The Launchpad ships with jumpers that connect the on-board eZ-FET to the on-board chip. By removing the jumpers from GND, 3V3, SBWTDIO and SBWCLK and connecting these wires to the MSP430 pins on the Schmartboard, you can flash the chip. The Launchpad user’s guide (slau627a) describes further how to use eZ-FET to program an external target. However, the MSP Debugger’s Guide (slau647) has more in-depth details about using SBW from the eZ-FET. Some important things to note:

• pg. 7 — The target chip must be powered from the eZ-FET emulator. Of course, you can connect the target to an external power supply once you have finished programming it. But when you are programming through SBW, make sure you use the power supply from the Launchpad.
• pg. 40 – The LED signals on the eZ-FET can indicate problems. When both LEDs are off, the eZ-FET has become disconnected from your computer (could happen if a firmware update was unsuccessful). When only the red LED is on, the target board’s power connections are probably wrong.
• On the MSP-EXP430FR6989 Launchpad, the wires to the target must be connected from the eZ-FET side, not the on-board chip side. This may seem obvious, but it is easy to accidentally connect to the wrong side.
• When looking up error codes online in the TI forums, some people reference putting capacitors and pullup resistors on the SBWTDIO and/or SBWCLK lines. However, those posts usually are using 2-wire JTAG on a tool like MSP-FET. If you look at the hardware section of the Launchpad User’s guide (pg. 32), you can see the eZ-FET circuitry has the necessary pullups and capacitors built in already. Adding additional capacitors and pullups can cause problems.
• There are no settings you need to change in Code Composer Studio to program an external chip versus the Launchpad’s on-board chip. Since the on-board chip is programmed with SBW anyways, and you are simply removing the jumpers to the on-board chip and connecting the pins to an external chip, there are no target configuration settings you have to change if you are programming an MSP430FR6989.

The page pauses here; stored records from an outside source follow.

-- ==== Sys2Proof/Tests/Slice0.lean ====
section
/-! SUPPORT. Tests of one step each, their expected results taken from spec/95_test_vectors.md and the rules' own examples; the
decoding of words written out from the patterns; and for every statement with hypotheses a state and operands that meet them. -/

namespace Sys2Proof.Tests

open Sys2Proof Sys2Proof.Machine

/-- One field, or a few, of the next state; none after an error. -/
def view {α : Type} (o : Outcome) (f : State → α) : Option α :=
  match o with
  | .next t => some (f t)
  | .fault _ => none
  | .refused _ => none

/-- The error of an outcome. -/
def errorOf (o : Outcome) : Option Fault :=
  match o with
  | .next _ => none
  | .fault e => some e
  | .refused _ => none

/-- The reset state with some registers set. -/
def regs (l : List (Reg × Byte)) : State := l.foldl (fun s p => writeV s p.1 p.2) State.reset

/-- `s` with the bytes in memory. -/
def bytesAt (s : State) (a : Nat) (l : List Byte) : State := setMem s (s.mem.writeBytes a l)

/-- One step that executes the word. -/
def runWord (w : Nat) (s : State) : Outcome := step (s.withFetchWord 16 w)

/-- The pixel (x, y), by numbers. -/
def pixelAt (t : State) (x : Fin 64) (y : Fin 32) : Bool := t.fb.pixel x y

/-! ## Well-formedness -/

theorem test_wellFormed_refuses_sixteen_rows : (Instr.drw 0 1 16).WellFormed = false := by decide
theorem test_wellFormed_accepts_fifteen_rows : (Instr.drw 0 1 15).WellFormed = true := by decide

/-! ## Decoding: words written from the patterns of 30_encoding.md R73 -/

theorem test_decode_cls : decodeWord 0x00E0 = some .cls := by decide
theorem test_decode_ret : decodeWord 0x00EE = some .ret := by decide
theorem test_decode_jp : decodeWord 0x1ABC = some (.jp 0xABC) := by decide
theorem test_decode_call : decodeWord 0x2ABC = some (.call 0xABC) := by decide
theorem test_decode_seByte : decodeWord 0x3005 = some (.seByte 0 5) := by decide
theorem test_decode_sneByte : decodeWord 0x4311 = some (.sneByte 3 0x11) := by decide
theorem test_decode_seReg : decodeWord 0x5120 = some (.seReg 1 2) := by decide
theorem test_decode_ldByte : decodeWord 0x6A7B = some (.ldByte 0xA 0x7B) := by decide
theorem test_decode_addByte : decodeWord 0x7201 = some (.addByte 2 1) := by decide
theorem test_decode_ldReg : decodeWord 0x8120 = some (.ldReg 1 2) := by decide
theorem test_decode_or : decodeWord 0x8121 = some (.or 1 2) := by decide
theorem test_decode_and : decodeWord 0x8122 = some (.and 1 2) := by decide
theorem test_decode_xor : decodeWord 0x8123 = some (.xor 1 2) := by decide
theorem test_decode_addReg : decodeWord 0x8124 = some (.addReg 1 2) := by decide
theorem test_decode_sub : decodeWord 0x8125 = some (.sub 1 2) := by decide
theorem test_decode_shr : decodeWord 0x8126 = some (.shr 1 2) := by decide
theorem test_decode_subn : decodeWord 0x8127 = some (.subn 1 2) := by decide
theorem test_decode_shl : decodeWord 0x812E = some (.shl 1 2) := by decide
theorem test_decode_sneReg : decodeWord 0x9120 = some (.sneReg 1 2) := by decide
theorem test_decode_ldI : decodeWord 0xA123 = some (.ldI 0x123) := by decide
theorem test_decode_jpV0 : decodeWord 0xB300 = some (.jpV0 0x300) := by decide
theorem test_decode_rnd : decodeWord 0xC30F = some (.rnd 3 0x0F) := by decide
theorem test_decode_drw : decodeWord 0xD235 = some (.drw 2 3 5) := by decide
theorem test_decode_skp : decodeWord 0xE49E = some (.skp 4) := by decide
theorem test_decode_sknp : decodeWord 0xE4A1 = some (.sknp 4) := by decide
theorem test_decode_ldVxDt : decodeWord 0xF507 = some (.ldVxDt 5) := by decide
theorem test_decode_ldVxK : decodeWord 0xF30A = some (.ldVxK 3) := by decide
theorem test_decode_ldDtVx : decodeWord 0xF515 = some (.ldDtVx 5) := by decide
theorem test_decode_ldStVx : decodeWord 0xF518 = some (.ldStVx 5) := by decide
theorem test_decode_addI : decodeWord 0xF51E = some (.addI 5) := by decide
theorem test_decode_ldF : decodeWord 0xF029 = some (.ldF 0) := by decide
theorem test_decode_ldB : decodeWord 0xF533 = some (.ldB 5) := by decide
theorem test_decode_storeRegs : decodeWord 0xF255 = some (.storeRegs 2) := by decide
theorem test_decode_loadRegs : decodeWord 0xF365 = some (.loadRegs 3) := by decide

/-- Words that match no pattern: W10, C-12, C-16, A-25, M-17, T-17. -/
theorem test_decode_invalid :
    [0x0001, 0x0123, 0x0000, 0x00E1, 0x00FF, 0x5121, 0x912F, 0x8008, 0x800D, 0x800F, 0xF000, 0xF0FF, 0xF01F, 0xE0A2,
      0xE09F].all (fun w => (decodeWord w).isNone) = true := by decide

theorem test_decodeTableWord : decodeTableWord 16 0x8124 = some (.addReg 1 2) := by decide
theorem test_encode_drw : encode (.drw 2 3 5) = 0xD235 := by decide

/-! ## Display -/

/-- D-1: VF is kept. -/
theorem test_cls : view (runWord 0x00E0 (setFb (regs [(vf, 0x33)]) (Framebuffer.clear.setPixel 5 6 true)))
    (fun t => (pixelAt t 5 6, readV t vf, t.pc)) = some (false, 0x33, 0x202) := by decide

/-- W9: columns 64 to 67 wrap to 0 to 3. -/
theorem test_drw_wraps_columns :
    view (runWord 0xD011 (setI (bytesAt (regs [(0, 60)]) 0x300 [0xFF]) 0x300))
      (fun t => ([pixelAt t 59 0, pixelAt t 60 0, pixelAt t 63 0, pixelAt t 0 0, pixelAt t 3 0, pixelAt t 4 0], readV t vf)) =
      some ([false, true, true, true, true, false], 0) := by decide

/-- D-10: one pixel clears (collision), its unlit-bit neighbour stays. -/
theorem test_drw_collides :
    view (runWord 0xD011 (setFb (setI (bytesAt State.reset 0x300 [0xAA]) 0x300)
        ((Framebuffer.clear.setPixel 0 0 true).setPixel 1 0 true)))
      (fun t => (pixelAt t 0 0, pixelAt t 1 0, pixelAt t 2 0, pixelAt t 4 0, readV t vf)) =
      some (false, true, true, true, 1) := by decide

/-- D-6: no rows, so I is not checked and VF is 0. -/
theorem test_drw_no_rows :
    view (runWord 0xD010 (setI (regs [(vf, 1)]) 0x1234)) (fun t => (readV t vf, t.pc)) = some (0, 0x202) := by decide

/-- D-7. -/
theorem test_drw_beyond_memory :
    errorOf (runWord 0xD012 (setI State.reset 0xFFF)) = some (.addressOutOfRange 0x200 0x1000) := by decide

/-! ## Control flow -/

/-- C-6: the slot keeps its value. -/
theorem test_ret :
    view (runWord 0x00EE (setSlot (setSp State.reset 2) 2 0x456)) (fun t => (t.pc, t.sp, t.stack[2])) =
      some (0x456, 1, 0x456) := by decide
/-- C-5. -/
theorem test_ret_empty : errorOf (runWord 0x00EE State.reset) = some (.stackUnderflow 0x200) := by decide
/-- C-3. -/
theorem test_call : view (runWord 0x2ABC State.reset) (fun t => (t.pc, t.sp, t.stack[1], t.stack[0])) =
    some (0xABC, 1, 0x202, 0) := by decide
/-- C-4. -/
theorem test_call_full : errorOf (runWord 0x2ABC (setSp State.reset 15)) = some (.stackOverflow 0x200) := by decide
/-- C-1. -/
theorem test_jp : view (runWord 0x1ABC State.reset) (fun t => t.pc) = some 0xABC := by decide
/-- C-8: no wrap. -/
theorem test_jpV0 : view (runWord 0xBFFF (regs [(0, 0xFF)])) (fun t => t.pc) = some 0x10FE := by decide
/-- W7. -/
theorem test_seByte : view (runWord 0x3005 (regs [(0, 5)])) (fun t => t.pc) = some 0x204 := by decide
/-- C-13: a skip from 0xFFE leaves memory without an error. -/
theorem test_seByte_at_the_end : view (runWord 0x3000 (setPc State.reset 0xFFE)) (fun t => t.pc) = some 0x1002 := by decide
/-- C-10. -/
theorem test_sneByte : view (runWord 0x4342 (regs [(3, 0x42)])) (fun t => t.pc) = some 0x202 := by decide
/-- C-11. -/
theorem test_seReg : view (runWord 0x5120 (regs [(1, 7), (2, 7)])) (fun t => t.pc) = some 0x204 := by decide
/-- C-11. -/
theorem test_sneReg : view (runWord 0x9120 (regs [(1, 7), (2, 7)])) (fun t => t.pc) = some 0x202 := by decide
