-- ==== Sys2Proof/Machine/Regs.lean ====
section
/-! DEFINITION. The register map, field by field: every register table of the spec's chapters (address, bits, access
code, value after reset, image column, stated range). Field constants are named REGISTER_FIELD. -/

namespace Sys2Proof.Machine

/-- The base access code of a field (R46). -/
inductive Access where | rw | ro | w1c | wo
deriving DecidableEq, Repr

/-- One field of a register (R46): block address, low bit, width, value after reset, access, the letters L, T, V
and S, image column, and the range stated for it (R44). `special` marks a field whose value after reset
depends on its instance (`Reg.factory`). -/
structure Fld where
  addr : Nat
  lo : Nat
  width : Nat
  reset : Nat := 0
  acc : Access := .ro
  lock : Bool := false
  txn : Bool := false
  voted : Bool := false
  stale : Bool := false
  image : Bool := false
  vmin : Nat := 0
  vmax : Nat := 4294967295
  special : Bool := false
deriving DecidableEq, Repr

/-- What an instance window of a register is indexed by (R45). -/
inductive Window where
  | none | force | queue | rule | ring | station | port | pps | din | channel | template | uart | can
  | obsChannel | loop | thruster | bus | generator | context | slot | node | safe | recSlot
deriving DecidableEq, Repr

/-- A register: first address, number of elements and stride of an array of registers, window, fields. -/
structure RegDef where
  addr : Nat
  count : Nat := 1
  stride : Nat := 4
  window : Window := .none
  fields : List Fld
deriving DecidableEq, Repr

/-- Element k of an array of registers. -/
def Fld.at (f : Fld) (k : Nat) (stride : Nat := 4) : Fld := { f with addr := f.addr + stride * k }

/-- The storage key of a field of an instance. -/
def Fld.key (f : Fld) (i : Nat) : Nat := (i * 16777216 + f.addr) * 32 + f.lo

namespace Reg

There are a few errors I encountered while using SBW, but I did learn from the errors and figured out why they occurred. Some of them include:

• Unknown device. — Your chip may not be powered properly. Also, your SBW connections may be wrong. (Make sure you don’t reverse SBWTDIO and SBWCLK, and make sure you connect those signals from the eZ-FET side). Bad soldering on the SBW pins could also cause this problem.
• Could not set target VCC. — Your chip may not be powered properly. If you were messing with settings in Target Configurations in Code Composer Studio, it is also possible you accidentally changed the target VCC to something other than 3300 mV (the recommended VCC for this chip).
• Trouble Writing Memory Block at…. — Your chip is probably not powered properly (make sure you use decoupling capacitors!). Double check your connections and make sure your jumper wires are good (if you are using them).

As you can see, the majority of errors with SBW occur because the device isn’t being powered correctly! Make sure you follow TI’s recommendations for powering the device. That includes proper decoupling capacitors between the AVCC/AVSS and DVCC/DVSS pins. I noticed that before I added the decoupling capacitors between those pins, I would get the Trouble Writing Memory Block at…. error more often, but operation was still pretty reliable.

If you want to try an alternative to Code Composer Studio to see if your target board can be recognized, TI Tools has UniFlash which should be able to identify your chip (assuming it is powered correctly).

Prototype Video Link:

For the prototype, we created a simple Unity Game on Android. The game created involved rendering a 360 video within Unity and presenting the user with a question and a set of options to pick from.

In this video, we created a simple scenario, asking a player to buy a 2 liter bottle of Sprite. The game provides 3 options. The player use the controller to click on the available options.

1. Go To Produce Section
2. Go to Soda Aisle
3. Go to Starbucks

If the player chooses either “Go toProduce Section” or ” Go to Starbucks”,  the player will be sent to that area. However, these are not the best option to get the bottle of Sprite. The message will appear on the screen “This is not the soda aisle”. After 10-15 seconds, the game automatically returns back to the main menu for the player to pick a better choice.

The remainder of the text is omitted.